Read: Pension funds with hefty real estate allocations on the rise: survey

Retirement communities have grown in size as well. Along with adding different levels of care, they’re also a lot larger and, subsequently, have a lot more amenities, says Blazejewski. “Whereas 20 years ago you didn’t have occupational therapy or physical therapy, now that’s almost a have-to-have. You now have multiple dining venues. You have very nice business centres, things like that. The communities have changed, and you’re certainly seeing what I would consider to be a more discerning resident.”

In the end, argues McKellar, the industry — and governments — will have to step up and do more for seniors. The aging demographic presents more than just a housing issue; it’s a social issue.

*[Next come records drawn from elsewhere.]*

theorem eraseBank_seqOk {b : Bank} {t : State}
    (hi : (s.cur.state = .decode ∧ (Instr.eraseBank b).bank ≠ none) ∨ s.cur.command = some (.eraseBank b))
    (h : execEraseBank b s = .next t) (hs : SeqOk s.cfg s.turn s.cur) : SeqOk s.cfg s.turn t.cur := by
  by_cases hd : s.cur.state = .decode
  · simp only [execEraseBank, hd] at h
    injection h with h; subst h
    exact decode_seqOk _ _ _ .ulReadCr _ (fun _ => ⟨rfl, rfl, rfl⟩) (by decide) (by decide) (by decide) hs
  · have ho : s.cur.opr = opEraseBank := (commandOf_some (command_of hi hd)).2.2
    have hx : s.cur.opr ≠ opWriteUnit ∧ s.cur.opr ≠ opReadUnit := by rw [ho]; decide
    have hp : ∀ r : Sequencer, r.opr = s.cur.opr → r.bk = s.cur.bk → stateOfCommand opEraseBank r.state = true →
        SeqOk s.cfg s.turn r := fun r h1 h2 h3 => seqOk_plain hs hx h1 h2 (by rw [ho]; exact h3)
    have hq : ∀ r : Sequencer, r.opr = s.cur.opr → r.bk = s.cur.bk → r.state = s.cur.state →
        SeqOk s.cfg s.turn r := fun r h1 h2 h3 => seqOk_plain hs hx h1 h2 (by rw [h3]; exact hs.1.place)
    unfold execEraseBank at h
    split at h
    · exact absurd ‹_› hd
    · injection h with h; subst h
      exact ulReadCr_cur _ hs (fun _ => hp _ rfl rfl rfl) (fun _ => hp _ rfl rfl rfl)
    · injection h with h; subst h
      exact writeKeyr_cur _ _ hs (hp _ rfl rfl rfl)
    · injection h with h; subst h
      exact writeKeyr_cur _ _ hs (hp _ rfl rfl rfl)
    · injection h with h; subst h
      exact ulCheck_cur _ hs (fun _ => hp _ rfl rfl rfl) (fun _ => hp _ rfl rfl rfl)
    · injection h with h; subst h
      exact busyCheck_cur hs (fun _ => hp _ rfl rfl rfl) (fun _ => hp _ rfl rfl rfl)
    · injection h with h; subst h
      exact readSr_cur _ hs (fun _ => hp _ rfl rfl rfl)
    · injection h with h; subst h
      exact fcClear_cur _ (hp _ rfl rfl rfl) (fun _ => hq _ rfl rfl rfl)
    · injection h with h; subst h
      exact readCr_cur _ hs (fun _ => hp _ rfl rfl rfl)
    · injection h with h; subst h
      exact writeCr_cur _ _ hs (hp _ rfl rfl rfl)
    · injection h with h; subst h
      exact writeCr_cur _ _ hs (hp _ rfl rfl rfl)
    · injection h with h; subst h
      exact waitBsy_cur hs (fun _ _ => hp _ rfl rfl rfl) (fun _ _ => hp _ rfl rfl rfl) (fun _ _ => hq _ rfl rfl rfl)
    · injection h with h; subst h
      exact postCheck_cur _ (hp _ rfl rfl rfl) (hp _ rfl rfl rfl) (hp _ rfl rfl rfl)
    · injection h with h; subst h
      exact waitEop_cur hs (fun _ _ => hp _ rfl rfl rfl) (fun _ _ => hp _ rfl rfl rfl) (fun _ _ => hq _ rfl rfl rfl)
    · injection h with h; subst h
      exact writeSr_cur _ _ hs (hp _ rfl rfl rfl)
    · injection h with h; subst h
      exact readCr_cur _ hs (fun _ => hp _ rfl rfl rfl)
    · injection h with h; subst h
      exact writeCr_cur _ _ hs (hp _ rfl rfl rfl)
    · injection h with h; subst h
      exact lkWait_cur hs (fun _ _ => hp _ rfl rfl rfl) (fun _ _ => hp _ rfl rfl rfl) (fun _ _ => hq _ rfl rfl rfl)
    · injection h with h; subst h
      exact readCr_cur _ hs (fun _ => hp _ rfl rfl rfl)
    · injection h with h; subst h
      exact writeCr_cur _ _ hs (hp _ rfl rfl rfl)
    · cases h

theorem eraseUnit_seqOk {b : Bank} {idx : BitVec 8} {t : State}
    (hi : (s.cur.state = .decode ∧ (Instr.eraseUnit b idx).bank ≠ none) ∨ s.cur.command = some (.eraseUnit b idx))
    (h : execEraseUnit b idx s = .next t) (hs : SeqOk s.cfg s.turn s.cur) : SeqOk s.cfg s.turn t.cur := by
  by_cases hd : s.cur.state = .decode
  · simp only [execEraseUnit, hd] at h
    injection h with h; subst h
    exact decode_seqOk _ _ _ .ulReadCr _ (fun _ => ⟨rfl, rfl, rfl⟩) (by decide) (by decide) (by decide) hs
  · have ho : s.cur.opr = opEraseUnit := (commandOf_some (command_of hi hd)).2.2.1
    have hx : s.cur.opr ≠ opWriteUnit ∧ s.cur.opr ≠ opReadUnit := by rw [ho]; decide
    have hp : ∀ r : Sequencer, r.opr = s.cur.opr → r.bk = s.cur.bk → stateOfCommand opEraseUnit r.state = true →
        SeqOk s.cfg s.turn r := fun r h1 h2 h3 => seqOk_plain hs hx h1 h2 (by rw [ho]; exact h3)
    have hq : ∀ r : Sequencer, r.opr = s.cur.opr → r.bk = s.cur.bk → r.state = s.cur.state →
        SeqOk s.cfg s.turn r := fun r h1 h2 h3 => seqOk_plain hs hx h1 h2 (by rw [h3]; exact hs.1.place)
    unfold execEraseUnit at h
    split at h
    · exact absurd ‹_› hd
    · injection h with h; subst h
      exact ulReadCr_cur _ hs (fun _ => hp _ rfl rfl rfl) (fun _ => hp _ rfl rfl rfl)
    · injection h with h; subst h
      exact writeKeyr_cur _ _ hs (hp _ rfl rfl rfl)
    · injection h with h; subst h
      exact writeKeyr_cur _ _ hs (hp _ rfl rfl rfl)
    · injection h with h; subst h
      exact ulCheck_cur _ hs (fun _ => hp _ rfl rfl rfl) (fun _ => hp _ rfl rfl rfl)
    · injection h with h; subst h
      exact busyCheck_cur hs (fun _ => hp _ rfl rfl rfl) (fun _ => hp _ rfl rfl rfl)
    · injection h with h; subst h
      exact readSr_cur _ hs (fun _ => hp _ rfl rfl rfl)
    · injection h with h; subst h
      exact fcClear_cur _ (hp _ rfl rfl rfl) (fun _ => hq _ rfl rfl rfl)
    · injection h with h; subst h
      rw [onCur_cur]; unfold eraseValidate; split <;> exact hp _ rfl rfl rfl
    · injection h with h; subst h
      exact readCr_cur _ hs (fun _ => hp _ rfl rfl rfl)
    · injection h with h; subst h
      exact writeCr_cur _ _ hs (hp _ rfl rfl rfl)
    · injection h with h; subst h
      exact writeCr_cur _ _ hs (hp _ rfl rfl rfl)
    · injection h with h; subst h
      exact waitBsy_cur hs (fun _ _ => hp _ rfl rfl rfl) (fun _ _ => hp _ rfl rfl rfl) (fun _ _ => hq _ rfl rfl rfl)
    · injection h with h; subst h
      exact postCheck_cur _ (hp _ rfl rfl rfl) (hp _ rfl rfl rfl) (hp _ rfl rfl rfl)
    · injection h with h; subst h
      exact waitEop_cur hs (fun _ _ => hp _ rfl rfl rfl) (fun _ _ => hp _ rfl rfl rfl) (fun _ _ => hq _ rfl rfl rfl)
    · injection h with h; subst h
      exact writeSr_cur _ _ hs (hp _ rfl rfl rfl)
    · injection h with h; subst h
      exact readCr_cur _ hs (fun _ => hp _ rfl rfl rfl)
    · injection h with h; subst h
      exact writeCr_cur _ _ hs (hp _ rfl rfl rfl)
    · injection h with h; subst h
      exact lkWait_cur hs (fun _ _ => hp _ rfl rfl rfl) (fun _ _ => hp _ rfl rfl rfl) (fun _ _ => hq _ rfl rfl rfl)
    · injection h with h; subst h
      exact readCr_cur _ hs (fun _ => hp _ rfl rfl rfl)
    · injection h with h; subst h
      exact writeCr_cur _ _ hs (hp _ rfl rfl rfl)
    · cases h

“The problem we have with cities and with a lot of the Western world — maybe not in Scandinavia — is we’re still single-purpose-minded. So we build a school, we build a daycare centre, we build a library — we build these but we don’t think of using them to address a broader social agenda. It would seem natural to me that elderly people would like to be around young people.”

Institutional investors, suggests McKellar, can be part of the solution. “I just interviewed the heads of major pension funds in Canada. ‘We’re not short of money,’ they tell me. ‘We’re short of good projects to invest in.’”

Scot Blyth is a Toronto-based freelance writer.